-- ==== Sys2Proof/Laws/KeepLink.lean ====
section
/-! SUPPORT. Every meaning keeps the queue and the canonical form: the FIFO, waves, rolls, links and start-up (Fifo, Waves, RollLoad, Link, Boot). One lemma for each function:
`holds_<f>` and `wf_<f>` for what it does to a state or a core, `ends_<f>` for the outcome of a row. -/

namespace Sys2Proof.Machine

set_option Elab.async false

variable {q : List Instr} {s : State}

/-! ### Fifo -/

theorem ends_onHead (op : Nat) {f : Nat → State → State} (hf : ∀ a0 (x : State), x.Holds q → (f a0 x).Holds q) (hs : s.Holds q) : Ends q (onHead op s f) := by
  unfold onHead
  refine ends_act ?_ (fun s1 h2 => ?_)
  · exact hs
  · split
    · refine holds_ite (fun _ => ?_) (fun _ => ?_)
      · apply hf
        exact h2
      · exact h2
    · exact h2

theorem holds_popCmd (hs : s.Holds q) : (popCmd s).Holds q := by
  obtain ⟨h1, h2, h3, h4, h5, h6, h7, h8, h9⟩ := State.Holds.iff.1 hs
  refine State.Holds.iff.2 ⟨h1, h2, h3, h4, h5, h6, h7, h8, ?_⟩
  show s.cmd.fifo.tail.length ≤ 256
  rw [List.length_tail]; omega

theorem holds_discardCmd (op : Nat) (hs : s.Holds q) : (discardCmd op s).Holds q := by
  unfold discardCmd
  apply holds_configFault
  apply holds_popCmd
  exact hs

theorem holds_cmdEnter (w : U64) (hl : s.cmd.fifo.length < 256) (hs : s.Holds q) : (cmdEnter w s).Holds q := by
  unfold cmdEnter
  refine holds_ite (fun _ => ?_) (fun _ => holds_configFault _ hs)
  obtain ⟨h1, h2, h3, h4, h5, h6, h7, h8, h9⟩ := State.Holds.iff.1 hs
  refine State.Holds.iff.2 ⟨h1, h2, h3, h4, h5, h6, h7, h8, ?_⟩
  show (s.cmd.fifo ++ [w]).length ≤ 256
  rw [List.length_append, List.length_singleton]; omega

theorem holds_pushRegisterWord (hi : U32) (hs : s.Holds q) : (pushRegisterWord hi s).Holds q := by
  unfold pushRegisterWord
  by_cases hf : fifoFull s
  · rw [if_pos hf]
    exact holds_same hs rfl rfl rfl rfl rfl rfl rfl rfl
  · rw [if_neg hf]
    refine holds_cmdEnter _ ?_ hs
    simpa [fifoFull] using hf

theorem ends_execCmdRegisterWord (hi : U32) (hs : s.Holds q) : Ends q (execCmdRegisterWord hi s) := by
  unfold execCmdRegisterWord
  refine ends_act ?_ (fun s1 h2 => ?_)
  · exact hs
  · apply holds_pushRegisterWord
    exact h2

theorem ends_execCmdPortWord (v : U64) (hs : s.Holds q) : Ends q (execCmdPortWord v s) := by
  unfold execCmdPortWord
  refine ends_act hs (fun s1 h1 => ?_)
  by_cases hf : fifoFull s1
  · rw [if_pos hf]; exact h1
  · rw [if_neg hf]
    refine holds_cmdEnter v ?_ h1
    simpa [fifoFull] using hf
=-=-=-=-=
◆ Work instructions
Your reply must contain exactly the lines from the first line of the data through the line holding "SUPPORT. Every meaning", and nothing more.

◆ Written answer
-- ==== Sys2Proof/Laws/KeepLink.lean ====
section
/-! SUPPORT. Every meaning keeps the queue and the canonical form: the FIFO, waves, rolls, links and start-up (Fifo, Waves, RollLoad, Link, Boot). One lemma for each function:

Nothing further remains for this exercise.